For running moulds on door stiles on spindle any advantage to having larger diameter head?
Thanks.


----------



## Jacob (27 Sep 2021)

pollys13 said:


> For running moulds on door stiles on spindle any advantage to having larger diameter head?
> Thanks.


More width/depth of cut, cleaner finish.


----------



## pollys13 (28 Sep 2021)

I can fit the smaller size knives in the larger head?


----------



## Jacob (28 Sep 2021)

pollys13 said:


> I can fit the smaller size knives in the larger head?


In principle yes but it depends on the head and the blades. There's lots of variations.


----------



## Ollie78 (28 Sep 2021)

The 96mm is good to run a mould in conjunction with a 125mm TCT blade rebate head. So you can cut rebate and mould on a 125mm circle and adjust the rebate with spacers between the heads.
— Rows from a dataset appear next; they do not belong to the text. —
-- ==== Sys2Proof/Syntax.lean ====
section
/-!
DEFINITION. The syntax of the Cyruest instruction set and of the machine's events: operand types
(spec/03_encoding.md R75 to R102), the Lantern steps (spec/13_collectives.md R346), the fabric message
(R337), and Instr with one constructor per row of spec/opcode_table.json.
-/
namespace Sys2Proof

/-- The six engines of a core, in the order of their ENG codes 0 to 5 (R75). -/
inductive Engine where
  | sc | ld | st | vx | mx | asy
  deriving DecidableEq, Repr

/-- The WAIT and SIG fields of a parcel (R75, R77). -/
structure Tok where
  wait : Option Engine
  sig : Option Engine
  deriving DecidableEq, Repr

/-- An operand specifier of Formats V and M (R85). -/
inductive VSpec where
  | v (n : Fin 32)
  | w (n : Fin 8)
  | z (n : Fin 2)
  | q (n : Fin 8)
  deriving DecidableEq, Repr

/-- Scalar conditions (R90). -/
inductive Cond where
  | eq | ne | lt | ge | ltu | geu | gt | le | gtu | leu
  deriving DecidableEq, Repr

/-- Vector conditions (R91). -/
inductive VCond where
  | eq | ne | lt | le | gt | ge | unord | ord
  deriving DecidableEq, Repr

/-- The floating table of element types (R87, R122). -/
inductive FTy where
  | f32 | bf16 | f16 | e4m3 | e5m2 | e2m1 | e8m0
  deriving DecidableEq, Repr

/-- The integer table of element types (R87, R125). -/
inductive ITy where
  | i32 | ui32 | i16 | ui16 | i8 | ui8 | i4 | ui4
  deriving DecidableEq, Repr

/-- An element type of a class D or class X opcode: the table by DOM, then the code (R87). -/
inductive DTy where
  | f (t : FTy)
  | i (t : ITy)
  deriving DecidableEq, Repr

/-- Scopes (R92). -/
inductive Scope where
  | core | cluster | die | package | fabric | system
  deriving DecidableEq, Repr

/-- Element types of Format M (R88). -/
inductive EtM where
  | b32 | b16 | b16s | b8 | b8s | b4 | b4s | raw
  deriving DecidableEq, Repr

/-- The SPACE field of Format M and of scalar addresses: local scratchpad, accumulator store,
cluster-remote scratchpad, package-remote scratchpad (R82, R153). -/
inductive Space where
  | loc | acc | clu | pkg
  deriving DecidableEq, Repr

/-- Quadrant shapes, rows by columns (R89). -/
inductive Shape where
  | s11 | s12 | s21 | s22 | s14 | s24
  deriving DecidableEq, Repr

/-- Input types of Format X (R89). -/
inductive InTy where
  | e4m3 | e5m2 | i8 | e2m1 | i4 | bf16 | f16
  deriving DecidableEq, Repr

/-- The operations of VMOP (R456). -/
inductive MOp where
  | and | or | xor | andn | not | mov | set | clr
  deriving DecidableEq, Repr

/-- The fields of a Lantern data step, OP 1 to 4 (R346). -/
structure LnData where
  cv : BitVec 2
  par : Bool
  ls : BitVec 2
  px : Bool
  pa : BitVec 12
  pb : BitVec 12
  ck : Bool
  ca : BitVec 2
  cb : BitVec 4
  d : BitVec 8
  ch : BitVec 4
  rop : BitVec 2
  deriving DecidableEq, Repr

/-- A fabric message: the fields of its header beat, its payload, and the indices of the payload beats
that stayed uncorrectable after link-level retry (R337, R340). `resv` holds the header's reserved bits. -/
structure FMsg where
  kind : BitVec 4
  spkg : BitVec 10
  dpkg : BitVec 10
  dcore : BitVec 8
  stream : BitVec 16
  bytes : BitVec 16
  addr : BitVec 48
  count : BitVec 32
  ch : BitVec 4
  ctx : Fin 64
  sec : Bool
  resv : Bool
  payload : List Byte
  bad : List Nat
  deriving DecidableEq, Repr

/-- The agents that write registers from outside a core: the host and Oculus (R293, R355, R365). -/
inductive Agent where
  | host | oculus
  deriving DecidableEq, Repr

/-- The register windows: the control pages of BAR0, the mailbox window of BAR2, and the region registers,
which only secure firmware reaches (R355, R365). -/
inductive Window where
  | control | mailbox | regions
  deriving DecidableEq, Repr

/-- The sizes of a bus access, naturally aligned and 8 bytes or narrower (R355). -/
inductive Size where
  | b1 | b2 | b4 | b8
  deriving DecidableEq, Repr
You cant do this with a 125mm head as there is no room for knives, hope that makes sense.

Ollie


----------



## pollys13 (29 Sep 2021)

My spindle is only 100mm long and just under 4 hp, can't stack tooling.


----------



## Ollie78 (29 Sep 2021)

pollys13 said:


> My spindle is only 100mm long and just under 4 hp, can't stack tooling.



Well I am not sure this is a thing.
If so, nobody told me because I do it all the time (also on a small spindle moulder).
If you think about it, a single large block for the big 6mm thick knives is not going to provide any more resistance than two smaller heads in a stack.
Also what about tenonning which also uses 2 blocks and spacers in a stack? 

If stack height is a problem you can get a 30mm by 96mm head just for this reason ( cheaper knives too) .

Ollie


----------



## pollys13 (1 Oct 2021)

Thanks for clearing up the misunderstanding.


----------



## pollys13 (2 Oct 2021)

Jacob said:


> More width/depth of cut, cleaner finish.


Would the same apply to a 125 x 100 alloy limiter head, for doing the stile moulds on interior and exterior house doors. I have a Multico TM1, so all the scribes, moulds will have to match up. The size of scribe cutters the Multico accept, will I think dictate the size of limiter head and size of its knives I can use.


----------



## Jacob (2 Oct 2021)

pollys13 said:


> Would the same apply to a 125 x 100 alloy limiter head, for doing the stile moulds on interior and exterior house doors. I have a Multico TM1, so all the scribes, moulds will have to match up. The size of scribe cutters the Multico accept, will I think dictate the size of limiter head and size of its knives I can use.


I don't use or know much about the modern kit - I went the other way with self made cutters. Didn't attempt scribe cutting but did it the old fashioned way with mitres, hand cut scribes, scribing chisel.
Sorry can't help!


----------